● EXERCISE OBJECTIVE
Give back exactly the stretch of data below from the line holding "0x70 (encDst d * 4096))" through the line holding "t 0x80 (0))", both ends included, and leave the remaining lines out.

----------

/-- The word of an instruction; an event has none. -/
def encode : Instr → Option Nat
  | .nop t => some (word t 0x00 (0))
  | .trap t c => some (word t 0x01 (c))
  | .brk t c => some (word t 0x02 (c))
  | .ctrrd t d a => some (word t 0x03 (encDst d * 4096 + encSrc a * 64))
  | .ebrd t d => some (word t 0x04 (encDst d * 4096))
  | .add t d a b => some (word t 0x08 (encDst d * 4096 + encSrc a * 64 + encSrc b))
  | .addi t d i => some (word t 0x09 (encDst d * 4096 + i))
  | .sub t d a b => some (word t 0x0A (encDst d * 4096 + encSrc a * 64 + encSrc b))
  | .mul t d a b => some (word t 0x0B (encDst d * 4096 + encSrc a * 64 + encSrc b))
  | .mulh t d a b => some (word t 0x0C (encDst d * 4096 + encSrc a * 64 + encSrc b))
  | .mulhu t d a b => some (word t 0x0D (encDst d * 4096 + encSrc a * 64 + encSrc b))
  | .mad t d a b => some (word t 0x0E (encDst d * 4096 + encSrc a * 64 + encSrc b))
  | .abs t d a => some (word t 0x0F (encDst d * 4096 + encSrc a * 64))
  | .and t d a b => some (word t 0x10 (encDst d * 4096 + encSrc a * 64 + encSrc b))
  | .or t d a b => some (word t 0x11 (encDst d * 4096 + encSrc a * 64 + encSrc b))
  | .xor t d a b => some (word t 0x12 (encDst d * 4096 + encSrc a * 64 + encSrc b))
  | .andn t d a b => some (word t 0x13 (encDst d * 4096 + encSrc a * 64 + encSrc b))
  | .shl t d a b => some (word t 0x14 (encDst d * 4096 + encSrc a * 64 + encSrc b))
  | .shr t d a b => some (word t 0x15 (encDst d * 4096 + encSrc a * 64 + encSrc b))
  | .sra t d a b => some (word t 0x16 (encDst d * 4096 + encSrc a * 64 + encSrc b))
  | .rot t d a b => some (word t 0x17 (encDst d * 4096 + encSrc a * 64 + encSrc b))
  | .min t d a b => some (word t 0x18 (encDst d * 4096 + encSrc a * 64 + encSrc b))
  | .max t d a b => some (word t 0x19 (encDst d * 4096 + encSrc a * 64 + encSrc b))
  | .minu t d a b => some (word t 0x1A (encDst d * 4096 + encSrc a * 64 + encSrc b))
  | .maxu t d a b => some (word t 0x1B (encDst d * 4096 + encSrc a * 64 + encSrc b))
  | .clz t d a => some (word t 0x1C (encDst d * 4096 + encSrc a * 64))
  | .popc t d a => some (word t 0x1D (encDst d * 4096 + encSrc a * 64))
  | .bfx t d a b => some (word t 0x1E (encDst d * 4096 + encSrc a * 64 + encSrc b))
  | .bfi t d a b => some (word t 0x1F (encDst d * 4096 + encSrc a * 64 + encSrc b))
  | .cmp t v d a b => some (word t (32 + v) (encDst d * 4096 + encSrc a * 64 + encSrc b))
  | .bsel t d a b => some (word t 0x28 (encDst d * 4096 + encSrc a * 64 + encSrc b))
  | .getm t d m => some (word t 0x29 (encDst d * 4096 + m * 64))
  | .putm t a m => some (word t 0x2A (encSrc a * 4096 + m * 64))
  | .mov t d a => some (word t 0x2B (encDst d * 4096 + encSrc a * 64))
  | .pset t p v => some (word t 0x2C (p * 32768 + (if v then 480 else 0)))
  | .plog t p pa pb tt => some (word t 0x2D (p * 32768 + pa * 4096 + pb * 512 + tt * 32))
  | .pany t p => some (word t 0x2E (p * 32768))
  | .pall t p => some (word t 0x2F (p * 32768))
  | .li t d i => some (word t 0x30 (encDst d * 4096 + i))
  | .lih t d i => some (word t 0x31 (encDst d * 4096 + i))
  | .lbc t d a b => some (word t 0x32 (encDst d * 4096 + encSrc a * 64 + encSrc b))
  | .lshf t d a b => some (word t 0x33 (encDst d * 4096 + encSrc a * 64 + encSrc b))
  | .lred t v d a => some (word t (56 + v) (encDst d * 4096 + encSrc a * 64))
  | .lscan t v d a => some (word t (60 + v) (encDst d * 4096 + encSrc a * 64))
  | .fadd t d a b => some (word t 0x40 (encDst d * 4096 + encSrc a * 64 + encSrc b))
  | .fsub t d a b => some (word t 0x41 (encDst d * 4096 + encSrc a * 64 + encSrc b))
  | .fmul t d a b => some (word t 0x42 (encDst d * 4096 + encSrc a * 64 + encSrc b))
  | .fma t d a b => some (word t 0x43 (encDst d * 4096 + encSrc a * 64 + encSrc b))
  | .fmin t d a b => some (word t 0x44 (encDst d * 4096 + encSrc a * 64 + encSrc b))
  | .fmax t d a b => some (word t 0x45 (encDst d * 4096 + encSrc a * 64 + encSrc b))
  | .frcp t d a => some (word t 0x46 (encDst d * 4096 + encSrc a * 64))
  | .frsq t d a => some (word t 0x47 (encDst d * 4096 + encSrc a * 64))
  | .fexp2 t d a => some (word t 0x48 (encDst d * 4096 + encSrc a * 64))
  | .flog2 t d a => some (word t 0x49 (encDst d * 4096 + encSrc a * 64))
  | .ftanh t d a => some (word t 0x4A (encDst d * 4096 + encSrc a * 64))
  | .fcvti t d a => some (word t 0x4B (encDst d * 4096 + encSrc a * 64))
  | .fcvtf t d a => some (word t 0x4C (encDst d * 4096 + encSrc a * 64))
  | .frnd t d a => some (word t 0x4D (encDst d * 4096 + encSrc a * 64))
  | .fscl t d a b => some (word t 0x4E (encDst d * 4096 + encSrc a * 64 + encSrc b))
  | .advr t h n => some (word t 0x50 (h * 32768 + n * 2048))
  | .advw t h n => some (word t 0x51 (h * 32768 + n * 2048))
  | .peek t h k d => some (word t 0x52 (h * 32768 + k * 2048 + encDst d))
  | .emit t h g a => some (word t 0x53 (h * 32768 + g * 256 + encSrc a))
  | .eos t h g => some (word t 0x54 (h * 32768 + g * 256))
  | .chq t h d => some (word t 0x55 (h * 32768 + encDst d))
  | .steer t i x y p => some (word t 0x58 (i * 32768 + x * 4096 + y * 512 + p * 64))
  | .merge t c a b o => some (word t 0x59 (c * 32768 + a * 4096 + b * 512 + o * 64))
  | .ld t d o w q e => some (word t 0x60 (encDst d * 4096 + encSrc o * 64 + w * 8 + b2n q * 4 + e))
  | .ldv t d o w q e => some (word t 0x61 (encDst d * 4096 + encSrc o * 64 + w * 8 + b2n q * 4 + e))
  | .st t a o w q e => some (word t 0x62 (encSrc a * 4096 + encSrc o * 64 + w * 8 + b2n q * 4 + e))
  | .stv t a o w q e => some (word t 0x63 (encSrc a * 4096 + encSrc o * 64 + w * 8 + b2n q * 4 + e))
  | .atomAdd t a o w q e => some (word t 0x64 (encSrc a * 4096 + encSrc o * 64 + w * 8 + b2n q * 4 + e))
  | .atomMin t a o w q e => some (word t 0x65 (encSrc a * 4096 + encSrc o * 64 + w * 8 + b2n q * 4 + e))
  | .atomMax t a o w q e => some (word t 0x66 (encSrc a * 4096 + encSrc o * 64 + w * 8 + b2n q * 4 + e))
  | .atomAnd t a o w q e => some (word t 0x67 (encSrc a * 4096 + encSrc o * 64 + w * 8 + b2n q * 4 + e))
  | .atomOr t a o w q e => some (word t 0x68 (encSrc a * 4096 + encSrc o * 64 + w * 8 + b2n q * 4 + e))
  | .atomXor t a o w q e => some (word t 0x69 (encSrc a * 4096 + encSrc o * 64 + w * 8 + b2n q * 4 + e))
  | .atomXchg t a o w q e => some (word t 0x6A (encSrc a * 4096 + encSrc o * 64 + w * 8 + b2n q * 4 + e))
  | .atomFadd t a o w q e => some (word t 0x6B (encSrc a * 4096 + encSrc o * 64 + w * 8 + b2n q * 4 + e))
  | .cas t a o w q e => some (word t 0x6C (encSrc a * 4096 + encSrc o * 64 + w * 8 + b2n q * 4 + e))
  | .fence t w q e => some (word t 0x6D (w * 8 + b2n q * 4 + e))
  | .gnew t d => some (word t 0x70 (encDst d * 4096))
  | .gfree t a => some (word t 0x71 (encSrc a * 64))
  | .join t a => some (word t 0x72 (encSrc a * 64))
  | .leave t a => some (word t 0x73 (encSrc a * 64))
  | .step t a => some (word t 0x74 (encSrc a * 64))
  | .fcmp t v d a b => some (word t (120 + v) (encDst d * 4096 + encSrc a * 64 + encSrc b))
  | .done t => some (word t 0x80 (0))
  | .beatq t d i => some (word t 0x81 (encDst d * 4096 + i))
  | .seq t d => some (word t 0x82 (encDst d * 4096))
  | .range t d a => some (word t 0x84 (encDst d * 4096 + encSrc a * 64))
  | .spawn t d a => some (word t 0x85 (encDst d * 4096 + encSrc a * 64))
  | .mxq t d o w => some (word t 0x86 (encDst d * 4096 + encSrc o * 64 + w * 8))
  | .wpr t d a => some (word t 0x87 (encDst d * 4096 + encSrc a * 64))
  | .bind cd g p r => some (word (encCond cd) 0x01 (g * 65536 + p * 256 + r))
  | .go cd g => some (word (encCond cd) 0x02 (g * 65536))
  | .bar cd => some (word (encCond cd) 0x03 (0))
  | .waitn cd n v => some (word (encCond cd) 0x04 (n * 16384 + v))
  | .waitnArg cd n j => some (word (encCond cd) 0x04 (n * 16384 + 8192 + j))
  | .enab cd n => some (word (encCond cd) 0x05 (n * 32768))
  | .sigd cd => some (word (encCond cd) 0x06 (0))
  | .cntw cd n e d => some (word (encCond cd) 0x07 (n * 32768 + (e - 1) * 2048 + (d - 1) * 128))
  | .loop cd n k => some (word (encCond cd) 0x08 (n * 8192 + (k - 1)))
  | .loopArg cd n j => some (word (encCond cd) 0x08 (n * 8192 + 4096 + j))
  | .arm cd q j => some (word (encCond cd) 0x09 (q * 32768 + j))
  | .disarm cd q => some (word (encCond cd) 0x0A (q * 32768))
  | .qfen cd m => some (word (encCond cd) 0x0B (m))
  | .beatPolicy cd j => some (word (encCond cd) 0x0C (j))
  | .beatFixed cd l => some (word (encCond cd) 0x0C (65536 + l))
  | .beatSet cd l => some (word (encCond cd) 0x0C (131072 + l))
  | .mark cd => some (word (encCond cd) 0x0D (0))
  | .recfg cd j => some (word (encCond cd) 0x0E (j))
  | .rsz cd x j => some (word (encCond cd) 0x0F (x * 4096 + j))
  | .haltc cd => some (word (encCond cd) 0x10 (0))
  | .beatEdge _ => none
  | .stretchEdge _ => none
  | .traceWalk _ => none
  | .lineFirstEdge _ => none
  | .reworkResume _ _ => none
  | .lineStall _ => none
  | .eosCommit _ _ _ => none
  | .loadReturn _ => none
  | .atomicReturn _ => none
  | .storeAccept _ => none
  | .xlatLookup _ => none
  | .walkResult _ => none
  | .patternVisit _ _ _ => none
  | .copyEntry _ _ _ => none
  | .copyBeat _ _ _ => none
  | .armComplete _ _ _ => none
  | .disarmAck _ _ _ => none
  | .countAck _ => none
  | .countTokenCommit _ _ _ => none
  | .mcastJoinToken _ _ _ _ => none
  | .mxqRecordRead _ => none
  | .mxTaskIssue _ _ => none
  | .mxTaskComplete _ _ => none
  | .voterToken _ _ _ => none
  | .swageConvert _ _ => none
  | .planeSwapDone _ _ => none
  | .lqDb _ _ _ => none
  | .launchRecord _ _ => none
  | .linePlacement _ => none
  | .prerequisitesMet _ => none
  | .spawnAnswer _ => none
  | .rangeAnswer _ => none
  | .lineComplete _ => none
  | .boltScrubDone _ => none
  | .spScrubComplete _ => none
  | .sliceExpiry _ => none
  | .roundEntry _ _ => none
  | .tileSave _ _ => none
  | .quiescentPreempt _ => none
  | .lineRestore _ => none
  | .recfgDrained _ => none
  | .rszComplete _ => none
  | .lstRsz _ _ _ => none
  | .fltResumeResume _ _ => none
  | .fltResumeEnd _ _ => none
  | .fltResumeSkip _ _ => none
  | .fltResumeNone _ _ => none
  | .resumePortToken _ _ => none
  | .fqHead _ _ => none
  | .errBudget _ _ _ => none
  | .partGrant _ _ _ => none
  | .xlShoot _ _ _ => none
  | .shootdownDone _ _ => none
  | .atsInvalidation _ _ _ => none
  | .remoteWrite _ _ _ _ _ => none
  | .guardDrop _ _ => none
  | .counterWrap _ _ _ => none
  | .powerThrottle _ => none
  | .powerOn _ => none
  | .attestationRequest _ => none
  | .registerWrite _ _ _ => none
  | .rowRefused _ _ _ => none
  | .endedByHost _ => none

----------

● TASK RESPONSE
  | .gnew t d => some (word t 0x70 (encDst d * 4096))
  | .gfree t a => some (word t 0x71 (encSrc a * 64))
  | .join t a => some (word t 0x72 (encSrc a * 64))
  | .leave t a => some (word t 0x73 (encSrc a * 64))
  | .step t a => some (word t 0x74 (encSrc a * 64))
  | .fcmp t v d a b => some (word t (120 + v) (encDst d * 4096 + encSrc a * 64 + encSrc b))
  | .done t => some (word t 0x80 (0))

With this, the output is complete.